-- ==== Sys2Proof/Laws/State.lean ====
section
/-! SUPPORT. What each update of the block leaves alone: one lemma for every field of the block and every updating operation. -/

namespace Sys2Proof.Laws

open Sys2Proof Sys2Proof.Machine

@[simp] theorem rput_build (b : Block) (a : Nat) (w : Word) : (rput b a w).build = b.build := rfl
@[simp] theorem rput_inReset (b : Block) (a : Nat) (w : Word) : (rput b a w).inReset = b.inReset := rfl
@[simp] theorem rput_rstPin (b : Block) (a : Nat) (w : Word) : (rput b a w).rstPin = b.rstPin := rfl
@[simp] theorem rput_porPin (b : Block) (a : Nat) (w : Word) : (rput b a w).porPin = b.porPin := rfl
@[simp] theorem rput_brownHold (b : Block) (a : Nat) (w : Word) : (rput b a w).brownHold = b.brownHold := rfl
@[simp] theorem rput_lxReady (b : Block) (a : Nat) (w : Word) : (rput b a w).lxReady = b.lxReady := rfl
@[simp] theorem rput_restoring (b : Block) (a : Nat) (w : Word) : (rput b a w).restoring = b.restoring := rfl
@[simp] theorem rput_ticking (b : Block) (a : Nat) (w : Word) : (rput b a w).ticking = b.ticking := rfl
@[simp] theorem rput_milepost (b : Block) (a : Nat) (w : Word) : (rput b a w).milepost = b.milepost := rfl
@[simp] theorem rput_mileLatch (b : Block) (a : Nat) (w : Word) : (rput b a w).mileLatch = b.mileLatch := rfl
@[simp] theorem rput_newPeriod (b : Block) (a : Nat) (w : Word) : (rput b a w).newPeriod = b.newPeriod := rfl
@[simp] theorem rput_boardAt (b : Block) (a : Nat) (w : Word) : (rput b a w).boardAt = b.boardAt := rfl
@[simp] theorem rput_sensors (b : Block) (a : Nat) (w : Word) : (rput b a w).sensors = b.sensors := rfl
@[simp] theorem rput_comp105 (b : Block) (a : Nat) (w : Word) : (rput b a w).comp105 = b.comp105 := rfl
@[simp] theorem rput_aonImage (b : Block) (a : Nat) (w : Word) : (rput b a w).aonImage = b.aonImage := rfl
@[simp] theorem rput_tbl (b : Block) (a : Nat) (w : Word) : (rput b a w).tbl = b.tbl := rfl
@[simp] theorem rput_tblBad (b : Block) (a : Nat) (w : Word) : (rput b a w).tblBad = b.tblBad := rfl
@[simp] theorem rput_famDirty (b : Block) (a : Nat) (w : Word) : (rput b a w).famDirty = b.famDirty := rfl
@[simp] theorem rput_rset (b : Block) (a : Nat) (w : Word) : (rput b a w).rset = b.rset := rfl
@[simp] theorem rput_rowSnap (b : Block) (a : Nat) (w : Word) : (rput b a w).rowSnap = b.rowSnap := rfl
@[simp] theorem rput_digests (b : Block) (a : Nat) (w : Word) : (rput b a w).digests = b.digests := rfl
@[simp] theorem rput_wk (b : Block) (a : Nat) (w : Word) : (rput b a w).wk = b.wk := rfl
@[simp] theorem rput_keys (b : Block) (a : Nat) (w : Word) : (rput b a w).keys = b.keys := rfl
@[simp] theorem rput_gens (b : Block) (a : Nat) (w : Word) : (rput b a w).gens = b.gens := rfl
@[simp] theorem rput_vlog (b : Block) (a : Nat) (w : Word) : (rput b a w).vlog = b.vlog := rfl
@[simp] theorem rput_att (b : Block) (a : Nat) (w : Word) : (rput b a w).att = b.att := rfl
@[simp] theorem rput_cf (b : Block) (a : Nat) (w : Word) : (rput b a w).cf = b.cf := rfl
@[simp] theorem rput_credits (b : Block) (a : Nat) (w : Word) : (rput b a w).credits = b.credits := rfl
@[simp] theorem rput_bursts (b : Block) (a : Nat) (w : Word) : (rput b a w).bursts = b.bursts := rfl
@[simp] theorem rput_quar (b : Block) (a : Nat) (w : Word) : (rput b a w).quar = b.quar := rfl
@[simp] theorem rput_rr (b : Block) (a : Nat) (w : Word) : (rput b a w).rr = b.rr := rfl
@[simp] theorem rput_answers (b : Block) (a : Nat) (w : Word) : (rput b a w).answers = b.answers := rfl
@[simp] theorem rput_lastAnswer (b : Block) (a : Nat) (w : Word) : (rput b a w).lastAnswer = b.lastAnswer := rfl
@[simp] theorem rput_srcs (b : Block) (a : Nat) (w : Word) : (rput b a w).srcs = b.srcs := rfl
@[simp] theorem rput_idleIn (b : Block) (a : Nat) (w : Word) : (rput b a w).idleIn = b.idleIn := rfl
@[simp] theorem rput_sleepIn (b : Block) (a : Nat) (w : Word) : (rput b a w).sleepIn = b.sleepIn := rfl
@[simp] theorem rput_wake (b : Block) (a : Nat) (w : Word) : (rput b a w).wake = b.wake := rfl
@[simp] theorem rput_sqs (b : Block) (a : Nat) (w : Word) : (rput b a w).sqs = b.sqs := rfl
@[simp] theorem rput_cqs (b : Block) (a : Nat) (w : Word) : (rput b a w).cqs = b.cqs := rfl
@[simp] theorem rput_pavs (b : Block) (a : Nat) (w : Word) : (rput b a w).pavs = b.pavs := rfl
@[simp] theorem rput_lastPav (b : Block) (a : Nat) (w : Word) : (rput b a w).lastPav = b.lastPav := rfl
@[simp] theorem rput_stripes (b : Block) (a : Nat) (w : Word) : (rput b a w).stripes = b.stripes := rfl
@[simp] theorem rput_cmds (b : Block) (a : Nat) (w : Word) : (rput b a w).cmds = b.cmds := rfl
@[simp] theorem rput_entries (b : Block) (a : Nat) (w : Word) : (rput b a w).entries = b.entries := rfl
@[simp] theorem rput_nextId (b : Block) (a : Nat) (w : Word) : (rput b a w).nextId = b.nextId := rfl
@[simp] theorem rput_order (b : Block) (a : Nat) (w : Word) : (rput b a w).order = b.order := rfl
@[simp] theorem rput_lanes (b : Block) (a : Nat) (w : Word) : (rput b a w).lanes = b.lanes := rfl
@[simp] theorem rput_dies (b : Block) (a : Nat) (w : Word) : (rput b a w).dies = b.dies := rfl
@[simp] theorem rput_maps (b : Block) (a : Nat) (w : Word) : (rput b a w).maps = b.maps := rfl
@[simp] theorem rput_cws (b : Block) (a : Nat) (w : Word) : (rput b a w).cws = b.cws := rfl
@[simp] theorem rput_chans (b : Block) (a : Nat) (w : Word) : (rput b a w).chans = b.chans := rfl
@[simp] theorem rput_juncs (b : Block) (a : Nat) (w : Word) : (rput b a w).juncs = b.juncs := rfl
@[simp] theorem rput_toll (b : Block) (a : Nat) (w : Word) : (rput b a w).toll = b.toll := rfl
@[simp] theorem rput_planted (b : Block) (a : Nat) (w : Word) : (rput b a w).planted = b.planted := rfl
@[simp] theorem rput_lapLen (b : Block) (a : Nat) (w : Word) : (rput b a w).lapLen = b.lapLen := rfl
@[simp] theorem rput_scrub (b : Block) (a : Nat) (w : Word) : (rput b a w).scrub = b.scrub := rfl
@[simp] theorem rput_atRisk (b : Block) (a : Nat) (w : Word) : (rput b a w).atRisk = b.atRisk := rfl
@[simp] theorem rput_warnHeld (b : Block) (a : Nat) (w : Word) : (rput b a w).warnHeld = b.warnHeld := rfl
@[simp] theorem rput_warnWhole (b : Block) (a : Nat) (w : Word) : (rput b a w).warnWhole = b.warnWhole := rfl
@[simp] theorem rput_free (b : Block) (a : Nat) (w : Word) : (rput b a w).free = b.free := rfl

○ ○ ○ ○ ○ ○ ○

** Exercise instructions **
Working from the records above, write out verbatim only the lines from the line containing "b.sensors := rfl" through the line containing "b.tbl := rfl".

** Exercise result **
@[simp] theorem rput_sensors (b : Block) (a : Nat) (w : Word) : (rput b a w).sensors = b.sensors := rfl
@[simp] theorem rput_comp105 (b : Block) (a : Nat) (w : Word) : (rput b a w).comp105 = b.comp105 := rfl
@[simp] theorem rput_aonImage (b : Block) (a : Nat) (w : Word) : (rput b a w).aonImage = b.aonImage := rfl
@[simp] theorem rput_tbl (b : Block) (a : Nat) (w : Word) : (rput b a w).tbl = b.tbl := rfl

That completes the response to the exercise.